I think the overall narrative arc of the show is the death of the dominion of the WASP aristocracy, and the arrival of a completely different social order in American business. That and the tragic fall of the skinny tie.
I’m not sure that’s really true. Don’s early season conquests were all women who were in stark contrast to Betty - independent and self-assured. Midge, Rachael, Bobby, even the school teacher (Susanne?). The thing with Allison happened when he was at a low point. Before that he was never shown being interested in secretaries or “dipping his pen in the company ink”. Of course Megan knew about the Allison situation, which was what emboldened her to pursue him so aggressively. We’ll have to wait and see how that works out.
If anything, we’ve come full circle. Season 5 Peggy is exactly the type of woman that season 1 Don would have pursued, while he’s now closer to season 1 Pete or Ken, viewing the secretarial pool as his personal harem (not quite, but you get my point).
It sort of bothered Joan - when Peggy came to her asking what to do about Betty and the kids arriving for a family portrait, and Don was off with Midge. Joan allowed that she had wondered why he’d never shown any interest in her, assuming that he was good-looking enough that he could find female company without having to bother women from work.
I didn’t think the episode was up to much. By the way does anyone know if the Jameson label was identical in the '60s to what it is now? The scene were Roger I think is pouring a drink, you see the (presumably product placed) bottle and it looks identical to one you’d buy now. It’s not a huge faux pas if they had a different one at the time, I’m just curious.
I was always under the impression that Betty and Don “had to” get married. It certainly fits with the timeline. Betty graduates from Bryn Mawr in May/June of '53, Betty spends the summer in Italy as the “muse” of an Italian fashion designer, by fall she’s back in NYC modeling; meets Don, then along comes Sally at some point in '54.

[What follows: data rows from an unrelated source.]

-- ==== Sys2Proof/Machine/Wire.lean ====
section
/-! DEFINITION. The Ethernet interfaces between MAC and frames: which are up, MACsec protection (R330, R331), and frames on
their way out (R306). -/

namespace Sys2Proof.Machine

open Sys2Proof

/-! ## Interfaces (R283, R315) -/

/-- Add to a counter of ETH page p (Table 10.11). -/
def ethCount (p i n : Nat) (s : State) : State :=
  if n = 0 then s else if i ≤ 4 then bump48 0xB p 0x58 i n (some (3, i)) s else bump32 0xB p 0x58 i n (some (3, i)) s

/-- Port mode provides interface i of port p (Table 10.1). -/
def intfProvided (s : State) (intf : Nat) : Bool :=
  decide (intf % 4 < [1, 1, 2, 4].getD (field (reg s 0xB (intf / 4) 0x40) 1 0) 1)

/-- An interface is up: its port enabled, provided by the mode, its link up. -/
def intfUp (s : State) (intf : Nat) : Bool :=
  (reg s 0xB (intf / 4) 0x8).getLsbD 0 && intfProvided s intf && sget (fun _ => false) s.serve.ethUp intf

/-- ETH_MAC of an interface. -/
def intfMac (s : State) (intf : Nat) : BitVec 48 :=
  BitVec.ofNat 48 ((rget s (regKey 0xB (intf / 4) 0x4C (intf % 4))).toNat +
    2 ^ 32 * field (rget s (regKey 0xB (intf / 4) 0x50 (intf % 4))) 15 0)

/-- Change the serving lane. -/
def modServe (f : ServeSt → ServeSt) (s : State) : State := { s with serve := f s.serve }

/-- Change what the Crest keeps for host access. -/
def modHost (f : HostSt → HostSt) (s : State) : State := { s with host := f s.host }

/-! ## MACsec (R330, R331; IEEE 802.1AE, log entry 77) -/

/-- MACsec of an interface. -/
def macsec (s : State) (intf : Nat) : MacsecSt := sget (fun _ => MacsecSt.reset) s.host.macsec intf

/-- Set the MACsec state of an interface. -/
def setMacsec (intf : Nat) (x : MacsecSt) (s : State) : State :=
  modHost (fun h => { h with macsec := sset (fun _ => MacsecSt.reset) h.macsec intf x }) s

/-- HA_MS_CFG of an interface. -/
def macsecCfg (s : State) (intf : Nat) : Word := rget s (regKey 0xF 0 0x90 intf)

/-- HA_MS_CFG.enable of an interface. -/
def macsecOn (s : State) (intf : Nat) : Bool := (macsecCfg s intf).getLsbD 0

/-- An interface is protected: MACsec enabled, with a live MKA session. -/
def protectedIntf (s : State) (intf : Nat) : Bool := macsecOn s intf && (macsec s intf).live

/-- An interface may send frames: it is up, and is not enabled for MACsec without a live session (R331). -/
def intfSends (s : State) (intf : Nat) : Bool :=
  intfUp s intf && (!macsecOn s intf || (macsec s intf).live)

/-- The SAK of an association. -/
def sakOf (x : MacsecSt) (an : Nat) : Option LiveSak := (x.saks.find? fun e => e.1 == an).map (·.2)

/-- Replace the SAK of an association. -/
def putSak (an : Nat) (k : LiveSak) (x : MacsecSt) : MacsecSt :=
  { x with saks := x.saks.map fun e => if e.1 = an then (an, k) else e }

/-- Initialisation vector of a packet number: short SCI and number, XORed with the salt. -/
def xpnIv (salt : List Byte) (ssci : Word) (pn : Nat) : List Byte :=
  List.zipWith (· ^^^ ·) (beBytes 4 ssci.toNat ++ beBytes 8 pn) salt

/-- The security tag of a frame that an interface sends: its own SCI (MAC address, port 1), encrypted. -/
def secTag (mac : BitVec 48) (an n pn : Nat) : List Byte :=
  beBytes 2 0x88E5 ++ [BitVec.ofNat 8 (0x2C + an), BitVec.ofNat 8 (if n < 48 then n else 0)] ++ beBytes 4 (pn % 2 ^ 32) ++
  beBytes 6 mac.toNat ++ beBytes 2 1

/-- A frame as it leaves the interface, and the state after: protected where MACsec runs. -/
def sealFrame (intf : Nat) (b : List Byte) (s : State) : List Byte × State :=
  let x := macsec s intf
  if macsecOn s intf then
    match sakOf x x.txAn with
    | none => (b, s)
    | some k =>
      let data := b.drop 12
      let aad := b.take 12 ++ secTag (intfMac s intf) x.txAn data.length k.txPn
      let iv := xpnIv k.salt k.txSsci k.txPn
      let ct := gcmCrypt k.key iv data
      (aad ++ ct ++ gcmTag k.key iv aad ct, setMacsec intf (putSak x.txAn { k with txPn := k.txPn + 1 } x) s)
  else (b, s)

/-- The packet number whose low 32 bits were received: the next in order after the lowest acceptable one. -/
def xpnOf (lowest lo : Nat) : Nat :=
  let hi := lowest / 2 ^ 32
  if 2 ^ 31 ≤ lowest % 2 ^ 32 ∧ lo < 2 ^ 31 then (hi + 1) * 2 ^ 32 + lo else hi * 2 ^ 32 + lo

/-- What the MACsec stage makes of a received frame (R330, R331): it passes with its clear bytes, fails its integrity check,
or is not accepted. -/
inductive MacsecVerdict where
  | pass (bytes : List Byte)
  | icv
  | refuse
  deriving DecidableEq, Repr

/-- Open a protected frame: what passes, and the association's SAK after it. Integrity-only protection, unknown associations
and channels, and packet numbers behind the replay window are not accepted. -/
def openFrame (s : State) (intf : Nat) (b : List Byte) : MacsecVerdict × State :=
  let tci := (b.getD 14 0).toNat
  let hl := if tci / 32 % 2 = 1 then 28 else 20
  let sl := (b.getD 15 0).toNat
  let n := if sl = 0 then b.length - hl - 16 else sl
  let cfg := macsecCfg s intf
  match sakOf (macsec s intf) (tci % 4) with
  | none => (.refuse, s)
  | some k =>
    let pn := xpnOf k.rxPn (beNat (bytesAt b 16 4))
    if b.length < hl + n + 16 ∨ 128 ≤ tci ∨ tci / 4 % 4 ≠ 3 ∨ 48 ≤ sl ∨ (hl = 28 ∧ beNat (bytesAt b 20 8) ≠ k.rxSci.toNat) ∨
        (cfg.getLsbD 1 ∧ pn + field cfg 31 2 < k.rxPn) then (.refuse, s)
    else
      let iv := xpnIv k.salt k.rxSsci pn
      let ct := bytesAt b hl n
      if gcmTag k.key iv (b.take hl) ct = bytesAt b (hl + n) 16 then
        (.pass (b.take 12 ++ gcmCrypt k.key iv ct),
         setMacsec intf (putSak (tci % 4) { k with rxPn := max k.rxPn (pn + 1) } (macsec s intf)) s)
      else (.icv, s)

/-- Judge a received frame. Without a live session an interface that is enabled for MACsec accepts EAPOL alone. -/
def macsecStage (intf : Nat) (b : List Byte) (s : State) : MacsecVerdict × State :=
  let et := beNat (bytesAt b 12 2)
  if macsecOn s intf then
    if et = 0x888E then (.pass b, s)
    else if (macsec s intf).live ∧ et = 0x88E5 then openFrame s intf b
    else (.refuse, s)
  else if et = 0x88E5 then (.refuse, s)
  else (.pass b, s)

/-! ## Frames out (R306) -/

/-- A frame leaves an interface. -/
def launchFrame (intf : Nat) (b : List Byte) (s : State) : State :=
  let (f, s) := sealFrame intf b s
  ethCount (intf / 4) 1 1 (emit (.frame intf f) s)

/-- Host frames leave an interface in order. -/
def launchHost (intf : Nat) : List (List Byte) → State → State
  | [], s => s
  | b :: t, s => launchHost intf t (launchFrame intf b s)

/-- Bytes waiting in a transmit buffer: decision frames, and host frames behind them. -/
def txBytes (s : State) (intf : Nat) : Nat :=
  ((sget (fun _ => []) s.serve.tx intf ++ sget (fun _ => []) s.serve.txHost intf).map List.length).sum

/-- A host frame goes out at once, or waits behind the decision frames of its interface (R306). -/
def hostFrame (intf : Nat) (b : List Byte) (s : State) : State :=
  if sget (fun _ => []) s.serve.tx intf = [] then launchFrame intf b s
  else
    modServe (fun v => { v with
      txHost := sset (fun _ => []) v.txHost intf (sget (fun _ => []) v.txHost intf ++ [b]) }) s

end Sys2Proof.Machine
end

From not caring. In this show actions always have consequences. Betty left when she found out, but that was doomed anyway. Don is fairly famous in the biz - if the story made it to the press, it would be big. Might not be this season, but it is going to break some time.
January Jones was lower down in the credits than she has been before, wasn’t she?
I tried to defend Betty as long as possible; I find a lot of the readings of her to be sexist and unfair. But Matthew Weiner seems determined to turn her into an irredeemable, cold bitch (Not just because of this, but I agree that he exemplifies the need to ignore what writers say about their own work.) No, she hasn’t always been that way - recall her desire and adoration for Don in the first couple of seasons; and how she befriended Francine when her neighbours were vile about her. But unless they do something interesting with her this season and move her along a little, I’d much rather watch Pete, Peggy, Lane or Joan.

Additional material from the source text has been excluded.